Ночные бдения далеко отгоняют дремоту и вялость и превращают каждую ночь в духовный день сладкой молитвы и слезного покаяния. Слезы безостановочно текут из глаз при одном воспоминании имени Иисуса. Молитва в сердце льется свободно, словно сокровенная покаянная мелодия души. Подвижник молится неустанно, не разделяя сутки на день и ночь, уже не связывая ее ни с какими земными обстоятельствами. Молитвенное правило может составлять теперь восемнадцать часов в сутки: шесть часов на отдых и сон, с перерывом на небольшой прием пищи. Такое молитвенное устроение не вызывает ни усталости, ни изнурения, но придает свежие новые силы душе и телу, подкрепляемые благодатью.

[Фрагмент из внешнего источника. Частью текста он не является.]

-- ==== Sys2Proof/Machine/Peer.lean ====
section
/-! DEFINITION. What peers ask of the device's homes, the acknowledgements between devices, and the ports
(08 R210, 09 R235, R236, R244, 11 R292, 16 R410 to R412). -/

namespace Sys2Proof.Machine

open State

/-- An access from outside belongs to no context of the device; context 64 stands for it, which no command, counter
or register names. -/
def outsideCtx : Nat := 64

/-- Promote every tagged line that n bytes lie in: a read from outside comes from no core of the tagged pair, and may
acquire (10 R253, R261). -/
def promoteOut (s : State) (pa n : Nat) : State :=
  eachDo (List.range ((pa + n + 255) / 256 - pa / 256)) s fun s j => promoteFrom s none (pa / 256 + j)

/-- The lines of a full/empty access or an atomic from outside are raw from then on (09 R237). -/
def rawOut (s : State) (pa : Nat) : State := rawLine s (pa / 256)

/-- Read n bytes at their homes, lowest first. -/
def homeBytes (s : State) (pa n : Nat) : State × List Byte := readBytes (promoteOut s pa n) outsideCtx pa n

/-- Write bytes at their homes, lowest first. -/
def putBytes (s : State) (pa : Nat) (bs : List Byte) : State :=
  (bs.zip (List.range bs.length)).foldl (fun s b => homeWrite s outsideCtx (pa + b.2) 1 b.1.toNat) s

/-- Acknowledge the items of a peer performed since the last acknowledgement (16 R411). -/
def ackPeer (s : State) (peer : Nat) : State :=
  let n := tget s.recvd 0 peer
  if n = 0 then s else { s with recvd := tdel s.recvd peer }.send (.ack peer n)

/-- One more item of a peer has been performed; 64 are acknowledged (16 R411). -/
def countItem (s : State) (peer : Nat) : State :=
  let n := tget s.recvd 0 peer + 1
  let s := { s with recvd := tset s.recvd peer n }
  if 64 ≤ n then ackPeer s peer else s

/-- A memory read request (16 R411): expanded data (09 R235). -/
def execPeerMemoryRead (peer pa size : Nat) (s : State) : Host.Outcome State Fault Refusal :=
  let r := homeBytes s pa size
  done (r.1.send (.reply peer r.2))

/-- A posted write: one item (16 R411). -/
def execPeerPostedWrite (peer pa : Nat) (data : List Byte) (s : State) : Host.Outcome State Fault Refusal :=
  done (countItem (putBytes s pa data) peer)

/-- The value of bytes, lowest first. -/
def valueOf (bs : List Byte) : Nat := bs.foldr (fun b a => b.toNat + 256 * a) 0

/-- Change the value of n bytes at a home; the answer is the old value. -/
def homeChange (s : State) (pa n : Nat) (f : Nat → Nat) : State × Nat :=
  let r := homeRead (promoteOut s pa n) outsideCtx pa n
  (rawOut (homeWrite r.1 outsideCtx pa n (f r.2 % 2 ^ (8 * n))) pa, r.2)

/-- The lanes of a combined request in their order: the values each returns, and the value the word ends with
(09 R241). -/
def laneOps (op : Nat → Nat → Nat → Nat) (n : Nat) : List (DWord × DWord) → Nat → List Nat × Nat
  | [], v => ([], v)
  | l :: r, v =>
    let low (x : DWord) : Nat := x.toNat % 2 ^ (8 * n)
    let q := laneOps op n r (op v (low l.1) (low l.2) % 2 ^ (8 * n))
    (v :: q.1, q.2)

/-- A combined request of a peer, performed at the home as one indivisible step; each lane returns what the word held
before its own operation (09 R241, R244). -/
def homeLanes (s : State) (peer pa n : Nat) (op : Nat → Nat → Nat → Nat) (lanes : List (DWord × DWord)) :
    Host.Outcome State Fault Refusal :=
  let r := homeChange s pa n fun v => (laneOps op n lanes v).2
  done (r.1.send (.reply peer ((laneOps op n lanes r.2).1.flatMap (bytesOfWord n))))

/-- What an AtomicOp makes of a word (09 R244). -/
def peerOpValue (op : PeerOp) (v b cmp : Nat) : Nat :=
  match op with
  | .fetchAdd => v + b
  | .swap => b
  | .cas => if v = cmp then b else v

/-- A FetchAdd, Swap or CAS AtomicOp of a peer: its lane, and those combined with it, each an operand and a comparand (09
R241, R244). -/
def execPeerAtomicop (peer pa : Nat) (wide : Bool) (op : PeerOp) (lane : DWord × DWord) (more : List (DWord × DWord)) (s : State) :
    Host.Outcome State Fault Refusal :=
  homeLanes s peer pa (if wide then 8 else 4) (peerOpValue op) (lane :: more)

/-- The new value of an atomic that travels as a message (09 R239, R244). -/
def messageAtomic (opc : Nat) (ty : Ty) (c v b cmp : Nat) : Nat :=
  match opc with
  | 0x80 => (atomInt ty (· + ·) v b 0).1
  | 0x81 => (atomInt ty min v b 0).1
  | 0x82 => (atomInt ty max v b 0).1
  | 0x83 => Nat.land v b
  | 0x84 => Nat.lor v b
  | 0x85 => Nat.xor v b
  | 0x86 => b
  | 0x87 => if v = cmp then b else v
  | 0x88 => if 0 < Alu.value ty v then v - 1 else v
  | 0x89 => afmaxOf ty (c == 1) v b
  | 0x8A => (laddaOf ty (c == 1) v b).1
  | _ => v

/-- The words of n bytes at a home. -/
def homeWords (pa n : Nat) : List WObj := (wordsAt pa n).map WObj.mem

/-- Are the words of an access all in a state? -/
def wordsAre (s : State) (pa n : Nat) (full : Bool) : Bool := (homeWords pa n).all fun o => isFull s o == full

/-- Set the states of the words of an access; making one full is a release at system scope (10 R249, R260). -/
def wordsSet (s : State) (pa n : Nat) (full : Bool) : State :=
  let s := if full then setPromo s (pa / 256) none else s
  eachDo (homeWords pa n) s fun s o => setFE s o full

/-- Link a proxy entry for a group of a peer: one for the group, at its lead word, whose lane comes first; a replay that
waits at the same word again returns to its place (08 R202, R205, R210). -/
def linkProxy (s : State) (peer core slot pa fe : Nat) : State :=
  let mine (p : Nat × Nat × Nat × Nat × Nat) : Bool := p.1 == peer && p.2.1 == core && p.2.2.1 == slot
  if s.headland.any fun w => w.who == .peer peer core slot then s
  else
    let new := nextArrival { s with proxies := s.proxies.filter fun p => !mine p }
    let old := (s.proxies.find? fun p => mine p && p.2.2.2.1 == pa / 4 * 4).map fun p => p.2.2.2.2
    linkWaiter new.1 { obj := .mem (pa / 4 * 4), who := .peer peer core slot, fe := fe, arr := old.getD new.2 }

/-- Unlink the proxy entry of a group of a peer (08 R203). -/
def unlinkProxy (s : State) (peer core slot : Nat) : State :=
  { s with headland := s.headland.filter fun w => w.who != .peer peer core slot
           proxies := s.proxies.filter fun p => !(p.1 == peer && p.2.1 == core && p.2.2.1 == slot) }

/-- The proxy entry of a group of a peer names its new core and slot, in its place; one that has been woken meanwhile is
told again (08 R203; log entry 44). -/
def moveProxy (s : State) (peer core slot core' slot' : Nat) : State :=
  if s.headland.any fun w => w.who == .peer peer core slot then
    { s with headland := s.headland.map fun w =>
        if w.who = .peer peer core slot then { w with who := .peer peer core' slot' } else w }
  else
    { s with proxies := s.proxies.map fun (p : Nat × Nat × Nat × Nat × Nat) =>
        if p.1 = peer ∧ p.2.1 = core ∧ p.2.2.1 = slot then (peer, core', slot', p.2.2.2) else p }.send
      (.proxyWake peer core' slot')

/-- A full/empty access, atomic or `wake` of a peer (08 R199, R210, 09 R244, 12 R336), or word of its release or of a
proxy. What makes a word full is a release, which the peer's items so far are acknowledged at (16 R411; log entry 44). -/
def execPeerFeAccess (peer core slot pa : Nat) (acc : PeerAccess) (s : State) : Host.Outcome State Fault Refusal :=
  match acc with
  | .read fe n =>
    if !wordsAre s pa n true then .next (linkProxy s peer core slot pa fe)
    else
      let r := homeBytes s pa n
      let s := rawOut r.1 pa
      done ((if fe = 2 then wordsSet s pa n false else s).send (.reply peer r.2))
  | .write fe data =>
    let n := data.length
    if !wordsAre s pa n (fe != 3) then .next (linkProxy s peer core slot pa fe)
    else
      -- `st.wait` acquires
      let s := putBytes (if fe = 3 then s else promoteOut s pa n) pa data
      -- a fill is an item and a release, which an acknowledgement answers
      done (if fe = 3 then ackPeer (countItem (wordsSet s pa n true) peer) peer else s.send (.reply peer []))
  | .setState full n =>
    let s := wordsSet (rawOut s pa) pa n full
    done ((if full then ackPeer s peer else s).send (.reply peer []))
  | .query n =>
    let s := rawOut (promoteOut s pa n) pa
    done (s.send (.reply peer [if wordsAre s pa n true then 1 else 0]))
  | .atomic opc ty c lanes => homeLanes s peer pa (atomWidth ty) (messageAtomic opc ty c) lanes
  | .release => .next (ackPeer s peer)
  | .unlink => .next (unlinkProxy s peer core slot)
  | .repoint c k => .next (moveProxy s peer core slot c k)
  | .wake all =>
    let ms := s.monitors.filter fun m => m.obj == wordOf (.mem pa) && !m.fired
    let ms := if all then ms else ms.take 1
    .next ((eachDo ms s fun s m => fireMonitor s m 3).send (.reply peer (bytesOfWord 4 ms.length)))

/-- A compressed line of a peer: one item (09 R232, R235, 16 R411). The L2 holds it in its form. A reserved form makes an
uncorrectable line. -/
def execPeerCompressedLine (peer pa code : Nat) (data : List Byte) (s : State) : Host.Outcome State Fault Refusal :=
  let a := pa / 256 * 256
  let v := expandLine code (valueOf data)
  let s := eachDo (List.range 8) s fun s j => homeWrite s outsideCtx (a + 32 * j) 32 (v / 2 ^ (256 * j) % 2 ^ 256)
  let s := codeLine s (a / 256) (if 7 ≤ code then 0 else code)
  let s := if 7 ≤ code then { s with badMem := (List.range 64).foldl (fun l j => sins l (a + 4 * j)) s.badMem } else s
  done (countItem s peer)

/-- A wake message for a group that waits at a peer's word, or for a command whose fill waits there: the fill is sent
again (08 R208, R210). -/
def execPeerProxyWake (core slot : Nat) (s : State) : Host.Outcome State Fault Refusal :=
  if slot < 64 then .next (eachDo (proxyGroups s core slot) s wakeGroup)
  else match (s.core core).cmds.find? fun c => fillAtPeer c && engSlot c == slot with
    | some c => done (retryFill s core c)
    | none => .next s

/-- An acknowledgement covers one item: its store, its command, its launch and its team (11 R292, 16 R411). -/
def ackItem (s : State) (i : PItem) : State :=
  let s := if i.launch = 0 then s else s.modLaunch i.launch fun l => { l with peerOut := l.peerOut - 1 }
  let s := if i.team = 0 then s else s.modTeam i.team fun t => { t with peerOut := t.peerOut - 1 }
  let s := match i.eng with
    | some (core, q) =>
      match (s.core core).cmds.find? fun d => d.q == q && d.team == i.team && d.peerOut != 0 with
      | some d => (putCmd s core d { d with peerOut := d.peerOut - 1 }).post (.commandEnd core q)
      | none => s
    | none => s
  match i.grp with
  | some (g, n) =>
    match (s.grp g).pend.find? fun p => p.kind == .peerStore && p.seq == n with
    | some p =>
      if p.aux ≤ 1 then settleFences (deliver s g p) g
      else s.modGrp g fun x =>
        { x with pend := x.pend.map fun q => if q = p then { q with aux := q.aux - 1 } else q }
    | none => s
  | none => s

/-- Have all the teams of a launch retired? -/
def allRetired (s : State) (l : Nat) : Bool :=
  s.teams.all fun e => e.2.launch != l || e.2.st == .retired || e.2.st == .none

/-- An acknowledgement of n items, in the order they left (16 R411). -/
def execPeerStoreAck (peer n : Nat) (s : State) : Host.Outcome State Fault Refusal :=
  let all := tget s.items [] peer
  let its := all.take n
  let ls := ((its.map (·.launch)).eraseDups).filter (· != 0)
  let s := { s with items := if (all.drop n).isEmpty then tdel s.items peer else tset s.items peer (all.drop n) }
  let s := eachDo (ls.filter (allRetired s)) s fun s l => s.modLaunch l fun x => { x with lack := x.lack + 1 }
  let s := eachDo its s ackItem
  let s := eachDo ((its.map (·.team)).eraseDups) s fun s t => (s.post (.teamRetire t)).post (.producerTeamFinish t)
  let s := eachDo ls s fun s l => s.post (.launchEnd l)
  let s := savePoke s 0 0
  done (eachDo (s.ctxs.filter fun c => !c.2.shoots.isEmpty) s fun s c => s.post (.shootdownComplete c.1))

/-- A drain request is answered with the acknowledgement of all that has been performed (16 R411). -/
def execPeerDrainRequest (peer : Nat) (s : State) : Host.Outcome State Fault Refusal := .next (ackPeer s peer)

/-- No acknowledgement came: the command that waits for it ends with FC = 7 (16 R411). -/
def execPeerAckTimeout (core q : Nat) (s : State) : Host.Outcome State Fault Refusal :=
  match (s.core core).cmds.find? fun c => c.q == q && c.ending && c.peerOut != 0 with
  | none => .next s
  | some c =>
    let s := savePoke s 0 0
    if c.stage = 4 then done (fillLost s core c)
    else if c.stage = 2 then
      let c' := { c with st := 4, fc := 7, peerOut := 0 }
      done ((putCmd (countEnd s core c') core c c').post (.commandEnd core q))
    else
      let c' := { c with st := 4, fc := 7, peerOut := 0 }
      done ((putCmd s core c c').post (.commandEnd core q))

/-- The last team of a launch has retired with items outstanding: each peer that has some is asked to drain
(16 R411). -/
def execDrainSend (launch : Nat) (s : State) : Host.Outcome State Fault Refusal :=
  let ps := (s.items.filter fun e => e.2.any fun i => i.launch == launch).map Prod.fst
  .next (eachDo ps s fun s p => s.send (.drain p))

/-- A peer port is trained and learns the peer's advertisement (09 R236). -/
def execLinkTraining (port : Nat) (dcap : Bool) (s : State) : Host.Outcome State Fault Refusal :=
  let bit : BitVec 8 := BitVec.ofNat 8 (2 ^ port)
  .next (if 8 ≤ port then s else s.modDev fun d =>
    { d with trained := d.trained ||| bit, up := d.up ||| bit,
             dcap := if dcap then d.dcap ||| bit else d.dcap &&& ~~~bit })

/-- A peer port goes down (16 R410). -/
def execPortDown (port : Nat) (s : State) : Host.Outcome State Fault Refusal :=
  .next (if 8 ≤ port then s else s.modDev fun d => { d with up := d.up &&& ~~~BitVec.ofNat 8 (2 ^ port) })

end Sys2Proof.Machine
end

Чем глубже и тоньше молитва, тем скрытнее и изощреннее становятся многочисленные виды молитвенной прелести, подстерегающие человека. Ум выходит из сердца вследствие суетных дел и мирских устремлений. Прелесть всегда есть смятение и безпокойство, и прежде всего она проявляется у молитвенников в потере внимания и интереса к самой молитве, Прельстившийся человек начинает утверждать, что он один все знает и понимает в молитвенном делании, а другие не имеют такого ведения и понимания, и потому все находятся в прелести. Оставив смирение, он надмевается, поэтому Бог оставляет его, попуская такому молитвеннику впасть в нерадение.
Прелесть — это отклонение от истины и смешение с ложью помышлений о суетном и земном, впадение в рабство мирских привязанностей, которые делаются злейшими привычками, на многие годы порабощающими душу человека. Прелесть — это всегда крайности или жесточайшего самоумервщления, или полного разленения. Прелесть — это желание обличать и порицать. Это осуждение всех и вся с тайным самопревозношением и ложным смиренномудрием, признаки которого есть льстивые и медоточивые уста, вкрадчивый тихий голос, желание находить и выявлять недостатки, язвительность и клевета на тех, кто предан стяжанию молитвы.
Другая прелесть обнаруживается в том, что подвижник, оставив молитву и подстрекаемый различными слухами и сплетнями, начинает выяснять, кто прав и кто виноват. Он вмешивается в чужие дела и безапелляционно указывает и поучает, кто прав и неправ, разжигая споры и ссоры, считая себя единственным и истинным поборником правды. Или же мнит себя одним из великих, который один на свете постиг Православие и освятился великой благодатью, укоряя то одного подвижника, то другого, мол, тот не святой и этот не святой, давая всем понять, что только он свят и истинен. Или же такой запутавшийся молитвенник восхваляет нечто от телесных подвигов и трудов, только в них полагая суть спасения. Такой подвижник утверждает, что труд до изнеможения — всему голова, другой уверяет, что главное — сугубое пощение без воды и хлеба, иной — поклоны до изнеможения, а некоторые — еженощные долгие бдения. Не ведая, что спасение есть совершенство и полнота добродетелей, такие подвижники иждивают дни свои в прелести.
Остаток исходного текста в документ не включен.